BOB GARFIELD: Okay, fair enough, but I have to observe that the President was concerned enough about this disinformation that he felt the need to address an AARP Town Hall meeting to assure seniors that there are no federal plans to force them to euthanize themselves.
JAMES FALLOWS: I think that illustrates a different phenomenon of the Internet age which is not so good. This same president also has to deal, or at least his team does, with the so called birther claims that he was born in Kenya or some place. And so just as the Internet has made it possible for such mainstream organs as exist to do faster fact checking, it also allows these kind of independent ecosystems of factual beliefs to persist. So I'm sure that just as the birthers will be there all the way along, I'm sure that there will be hearty reception for some of the latest claims that Ms. McCaughey has made, and they have to be dealt with. But somehow it’s different to have a question the president has to deal with than sort of mainstream conventional wisdom believing it.
BOB GARFIELD: So there’s another issue here, a media issue of being in the Rolodex. Once you’re in the Rolodex of TV producers, especially of cable news, it’s kind of hard to get dislodged from it. CNN, which as recently as February was debunking McCaughey’s claims, recently had her on the air to talk about health care reform and identified her as a, quote, "long time expert in public health."

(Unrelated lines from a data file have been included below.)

-- ==== Sys2Proof/Machine/Fault.lean ====
section
/-! DEFINITION. Machine/Fault.lean: the fault collector (R271-R298): acceptance, class actions, log, latches, first-source latch,
injection, self-fault, ALIVE, leaving SAFE. -/

namespace Sys2Proof.Machine

/-- Rails out of OFF. -/
def railsOut (s : State) : List Nat := (List.range 16).filter fun r => (s.rail r).st != .off

/-- The rails a class 3 action reaches, before FSCOPE widens them (R280, R164, R133). -/
def railsReached (s : State) (src addr : Nat) : List Nat :=
  let one (o : Option Nat) : List Nat := o.toList
  if src ∈ [0x21, 0x22, 0x23] then [addr % 16]
  else if 0x10 ≤ src ∧ src < 0x30 then (if addr < 16 then [addr] else [])
  else if (0x30 ≤ src ∧ src < 0x60) ∨ src = 0x73 ∨ src = 0x74 then (if addr < 48 then one (railOf s addr) else [])
  else if src = 0x60 ∨ (src = 0x61 ∧ addr < 0x80) then one (ctxRail s addr)
  else if src = 0x61 then (if addr < 0x90 then [addr - 0x80] else [])
  else if src = 0x63 then (if addr < 16 then [addr] else [])
  else if 0x70 ≤ src ∧ src ≤ 0x72 then (if addr < 16 then [addr] else [])
  else if src = 0x75 then (List.range 16).filter fun r => decide (addr < 16) &&
    (ffsrc s r == 0x10 + addr || (bit (s.rr r Reg.RAIL_THCFG) 31 && fld (s.rr r Reg.RAIL_THCFG) 7 0 == addr))
  else if src = 0x77 then (List.range 16).filter fun r => decide (addr < 4) && fld (s.rr r Reg.RAIL_SRC) 3 0 == 1 + addr
  else if src = 0x78 then (List.range 16).filter fun r => decide (addr < 4) && fld (s.rr r Reg.RAIL_SRC) 3 0 == 5 + addr
  else if 0xB0 ≤ src ∧ src < 0xB8 then (List.range 16).filter fun r => tripMapsRail s (src - 0xB0) r
  else if src = 0xB8 then (List.range 16).filter fun r => decide (addr < 16) && tripMapsRail s (8 + addr) r
  else railsOut s

/-- The rails reached, each widened to its domain when its FSCOPE = 1 (R28, R280). (DEDUCED, log entry 56) -/
def railsHit (s : State) (src addr : Nat) : List Nat :=
  let l := railsReached s src addr
  (List.range 16).filter fun r => l.contains r || l.any fun q => fscope s q && domOf s q == domOf s r

/-- FORMING is a place of a device in IDLE only: one that enters SAFE or LOCKED while it forms takes ORPHAN, as one whose BOOT ends
there does (R302, R303). (DEDUCED, log entry 94) -/
def endForming (s : State) : State :=
  if s.twin.pst == .forming then { s with twin := { s.twin with pst := .orphan } } else s

/-- Class 4: the safe state (R281). In SAFE or LOCKED nothing more happens (R283). In BOOT the action is in force, and BOOT
ends in SAFE (R419). -/
def safeAction (src addr : Nat) (s : State) : State :=
  if s.dev.st == .safe || s.dev.st == .locked then s else
  if s.dev.st == .boot then setEvt Pg.FC 4 { s with fc := { s.fc with safe := true } } else
  let s := freezeAll s
  let s := { s with dev := { s.dev with st := .safe }, fc := { s.fc with safe := true } }
  let s := leaveActive s
  let s := (railsOut s).foldl (fun s r => toFaulted src addr r s) s
  setEvt Pg.FC 4 (endForming s)

/-- LOCK is set in every page (R282, R421). -/
def lockPages (s : State) : State :=
  loop 0x72 (fun s p => s.setReg (p * 256 + Reg.PG_CTL) (BitVec.ofNat 32 (2 ^ 31))) s

/-- LOCKED (R282): every rail LOCKED, every page locked. -/
def enterLocked (s : State) : State :=
  let s := loop 16 (fun s r => toLocked r s) s
  lockPages (endForming { s with dev := { s.dev with st := .locked }, fc := { s.fc with locked := true, safe := true } })

/-- Class 5: the safe state, then LOCKED (R282); in BOOT the action is in force, and BOOT ends in LOCKED (R419). -/
def lockAction (src addr : Nat) (s : State) : State :=
  let s := safeAction src addr s
  if s.dev.st == .boot then { s with fc := { s.fc with locked := true } } else enterLocked s


/-- The local action of a class 2 message, where its source has one (R118, R226, R228, R229, R247, R279). A phase that EN = 0 has taken out in
the same CKB cycle fails as it stood before (R230). (DEDUCED, log entry 30; DEDUCED, log entry 65; DESIGN CHOICE, log entry 154) -/
def class2 (src addr : Nat) (s : State) : State :=
  let active := match railOf s addr with
    | some r => (s.rail r).st.running && ((s.ph addr).pst == .active || (s.ph addr).offAt == some s.clk)
    | none => false
  if src = Src.PH_OPEN then (if active then failPhase addr s else s)
  else if src = Src.PH_SENSE_IMPL then
    if !active then s
    else if obsCan s addr then s.modPh addr fun x => { x with est := true }
    else event Src.PH_UNAVAIL addr (failPhase addr s)
  else if src = Src.PH_DLCAL then
    if addr < 48 && !(s.ph addr).gen.dlok then s.modGen addr fun g => { g with fine := false } else s
  else if src = Src.RAIL_TWARN then
    if addr < 16 && (s.rail addr).tw.on then startDerate addr s else s
  else s

/-- FLAGS of a message (R271). -/
def Msg.flags (m : Msg) : Nat := 8 * b2n m.inj + 4 * b2n m.real + 2 * b2n m.rep

/-- Message bits 31 to 0 with its sequence number (R271). -/
def Msg.lo (m : Msg) (seq : Nat) : Word := pack [(m.kind, 28), (m.addr % 4096, 16), (m.flags, 12), (seq, 0)]

/-- Entry of the log that stands at index `e` (R284). (DEDUCED, log entry 67) -/
def logEntry (s : State) (e : Nat) : Option LogEntry :=
  s.fc.log[(s.fc.logCnt + 127 - e % 64) % 64]?

/-- The first-source latch (R286). -/
def captureCheck (cls : Nat) (hi lo ts : Word) (s : State) : State :=
  if cls < fld (s.pg Pg.FC Reg.FC_CTL) 10 8 then s
  else if bit s.fc.firstHi 31 then
    { s with fc := { s.fc with ovf := true, ovfCnt := satInc 0xFFFF s.fc.ovfCnt } }
  else setEvt Pg.FC 1 { s with fc := { s.fc with firstHi := hi ||| BitVec.ofNat 32 (2 ^ 31), firstLo := lo, firstTs := ts } }

/-- The arbiter's order (R275): raised earlier, then lower source, then lower address. -/
def Msg.before (a b : Msg) : Bool :=
  decide (a.born < b.born) ||
    (a.born == b.born && (decide (a.src < b.src) || (a.src == b.src && decide (a.addr < b.addr))))

/-- The message the arbiter takes next: the oldest of each queue is eligible, and a queue's messages stand in order. -/
def pickMsg : List Msg → Option Msg
  | [] => none
  | m :: t => match pickMsg t with
    | none => some m
    | some n => if n.before m then some n else some m

/-- The action of the applied class (R278, R283, R309). -/
def classAction (app src addr : Nat) (hit : List Nat) (s : State) : State :=
  let quiet := s.dev.st == .safe || s.dev.st == .locked
  if app = 2 then (if isStandby s then s else class2 src addr s)
  else if app = 3 then
    (if quiet || isStandby s then s else hit.foldl (fun s r => toFaulted src addr r s) s)
  else if app = 4 then safeAction src addr s
  else if app = 5 then (if s.dev.st == .locked then s else lockAction src addr s)
  else s

/-- A message is accepted (R275-R291). (DESIGN CHOICE, log entry 68) -/
def accept (m : Msg) (s : State) : State :=
  let cls := clsOf s m.src
  let seq := s.fc.seq
  let capped := m.inj && !m.real && !bit (s.pg Pg.FC Reg.FC_CTL) 0 && m.kind != 2
  let hit := railsHit s m.src m.addr
  let app0 := if capped then min cls 1 else cls
  let app := if app0 = 3 ∧ hit = [] then 1 else app0
  let hi := pack [(b2n capped, 11), (cls, 8), (m.src, 0)]
  let lo := m.lo seq
  let ts := BitVec.ofNat 32 (m.stamp.getD s.dev.frame)
  let old := s
  let s := { s with fc := { s.fc with seq := (seq + 1) % 4096, logCnt := (s.fc.logCnt + 1) % 4294967296
                                      log := (⟨hi, lo, ts⟩ :: s.fc.log).take 64 } }
  let s := if (s.pg Pg.SAMP Reg.SAMP_CAPLVL).toNat / 65536 % 256 = m.src then { s with capt := { s.capt with srcSeen := true } } else s
  if m.kind = 2 then s else
  let s := perf 0x40 app 1 s
  let s := s.setReg (Pg.FC * 256 + Reg.FC_LAT + m.src / 32)
    (s.pg Pg.FC (Reg.FC_LAT + m.src / 32) ||| BitVec.ofNat 32 (2 ^ (m.src % 32)))
  let s := captureCheck cls hi lo ts s
  if app = 0 then s else
  let s := setEvt Pg.FC 2 s
  let s := match evtPlace m.src m.addr with | some (p, b) => setEvt p (2 ^ b) s | none => s
  if app < 3 then classAction app m.src m.addr hit s else
  let s := tallyAdd 7 1 s
  let s := { s with twin := { s.twin with cnt3 := (s.twin.cnt3 + 1) % 256, src3 := m.src } }
  let s := classAction app m.src m.addr hit s
  handFault (m.src * 2 ^ 32 + lo.toNat) app capped (faultRail old m.src m.addr) old s

/-- FAULT_ACCEPT (R275): one message is taken; none in BOOT, nor while CKB is stopped (R276). -/
def faultAccept (s : State) : State :=
  if s.dev.clkStop || s.dev.st == .boot || s.dev.rst then s else
  match pickMsg s.fc.pend with
  | none => s
  | some m => accept m { s with fc := { s.fc with pend := s.fc.pend.erase m } }

/-- Every message that waits is accepted, in order, one in each CKB cycle (R275, R276). -/
def acceptAll : Nat → State → State
  | 0, s => s
  | n + 1, s =>
    match pickMsg s.fc.pend with
    | none => s
    | some m => acceptAll n (accept m { s with fc := { s.fc with pend := s.fc.pend.erase m } }).later

/-- COLLECTOR_SELF_FAULT (R292): past the arbiter. -/
def selfFault (s : State) : State :=
  let old := s
  let hi := pack [(1, 31), (4, 8), (0xFF, 0)]
  let lo := pack [(1, 28), (4, 12)]
  let ovf := bit s.fc.firstHi 31
  let s := safeAction 0xFF 0 s
  let s := { s with fc := { s.fc with self := true, ovf := s.fc.ovf || ovf, firstHi := hi, firstLo := lo
                                      firstTs := BitVec.ofNat 32 s.dev.frame } }
  let s := tallyAdd 7 1 (setEvt Pg.FC 5 s)
  handFault (0xFF * 2 ^ 32 + lo.toNat) 4 false none old s

/-- Forced messages of one PG_FORCE write (R288). (DEDUCED, log entry 106) -/
def forceRaise (t : PType) (inst : Nat) (w : Word) (s : State) : State :=
  match forceBase t with
  | none => s
  | some (b, n) =>
    let adr := match t with | .rail | .ph => inst | _ => fld (s.pg Pg.FC Reg.FC_INJADR) 11 0
    (bitsOf n w.toNat).foldl (fun s k => raise (b + k) (if isCond (b + k) then 1 else 0) adr true false s) s

/-- A source of class 3 or above stands, FC_SELF included (R294, R323). -/
def anyStand3 (s : State) : Bool := s.fc.self || s.fc.stand.any fun x => decide (3 ≤ clsOf s x.1)

/-- The device leaves SAFE for a state: rails in FAULTED enter OFF, NRST and RSTPEND cleared (R294, R128). -/
def leaveSafe (st : DevState) (s : State) : State :=
  let s := loop 16 (fun s r => if (s.rail r).st == .faulted then (toOff r s).modRail r fun x => { x with nrst := 0 } else s) s
  let s := { s with dev := { s.dev with st := st, safeHold := false, aliveLeft := fld (s.pg Pg.FC Reg.FC_ALIVE) 12 0 }
                    fc := { s.fc with safe := false } }
  let s := { s with phases := s.phases.map fun x => { x with gen := { x.gen with count := 0 } } }
  setEvt Pg.FC 8 s

/-- ALIVE_TOGGLE (R293): HALF frames have passed; held in SAFE, LOCKED and while the clocks stand. -/
def aliveToggle (s : State) : State :=
  if s.fc.safe || s.dev.st == .boot || s.dev.clkStop || s.dev.rst || 0 < s.dev.aliveLeft then s
  else { s with dev := { s.dev with alive := if s.dev.alive == .high then .low else .high
                                    aliveLeft := fld (s.pg Pg.FC Reg.FC_ALIVE) 12 0 } }

/-- FAULT_ACCEPT (R275). -/
def execFaultAccept (s : State) : Host.Outcome State Fault Refusal := .next (clocked faultAccept (s.begin none none true))
/-- COLLECTOR_SELF_FAULT (R292). -/
def execCollectorSelfFault (s : State) : Host.Outcome State Fault Refusal :=
  .next (clocked selfFault s.begin)
/-- ALIVE_TOGGLE (R293). -/
def execAliveToggle (s : State) : Host.Outcome State Fault Refusal := .next (clocked aliveToggle s.begin)

end Sys2Proof.Machine
end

JAMES FALLOWS: [LAUGHS] This is the sort of thing — and I say this jokingly — which makes me yearn for my days back in the Chinese controlled state media [LAUGHS] when I was living there. There is a built—in problem with nonstop talk news. Number one, you need to fill every show, and guests are cheap. Number two, you need to quote, unquote, "balance" every show. So if you have some guy from the National Institutes of Health or the AMA, you need somebody on the other side, and there seems to be almost no extremity of being proven wrong which disqualifies you from that role.
BOB GARFIELD: Every time I turn on cable news I expect to see the boy who cried wolf
JAMES FALLOWS: [LAUGHS]
BOB GARFIELD: to weigh in on, you know, the sheep situation.
JAMES FALLOWS: That’s a great example, because you could have an expert from the National Institute of Wolf Studies saying [BOB LAUGHS], well, as far as we can tell, there aren't any wolves. And then you get the boy who cried wolf, and it makes for an interesting cable discussion. So, yeah, I think that one has to look for the good as well as the depressing in the evolving nature of the news, and I do maintain there is an element of good in the ability for faster detection of simple falsehood. That was hard to do in the '90s. It’s easier to do now, but there’s all this other stuff we have to worry about, too.
BOB GARFIELD: All right. Jim, as always, thanks for joining us, and take care of your throat.
JAMES FALLOWS: Thanks very much, Bob.
BOB GARFIELD: James Fallows writes for The Atlantic and is author of Postcards from Tomorrow Square: Reports from China.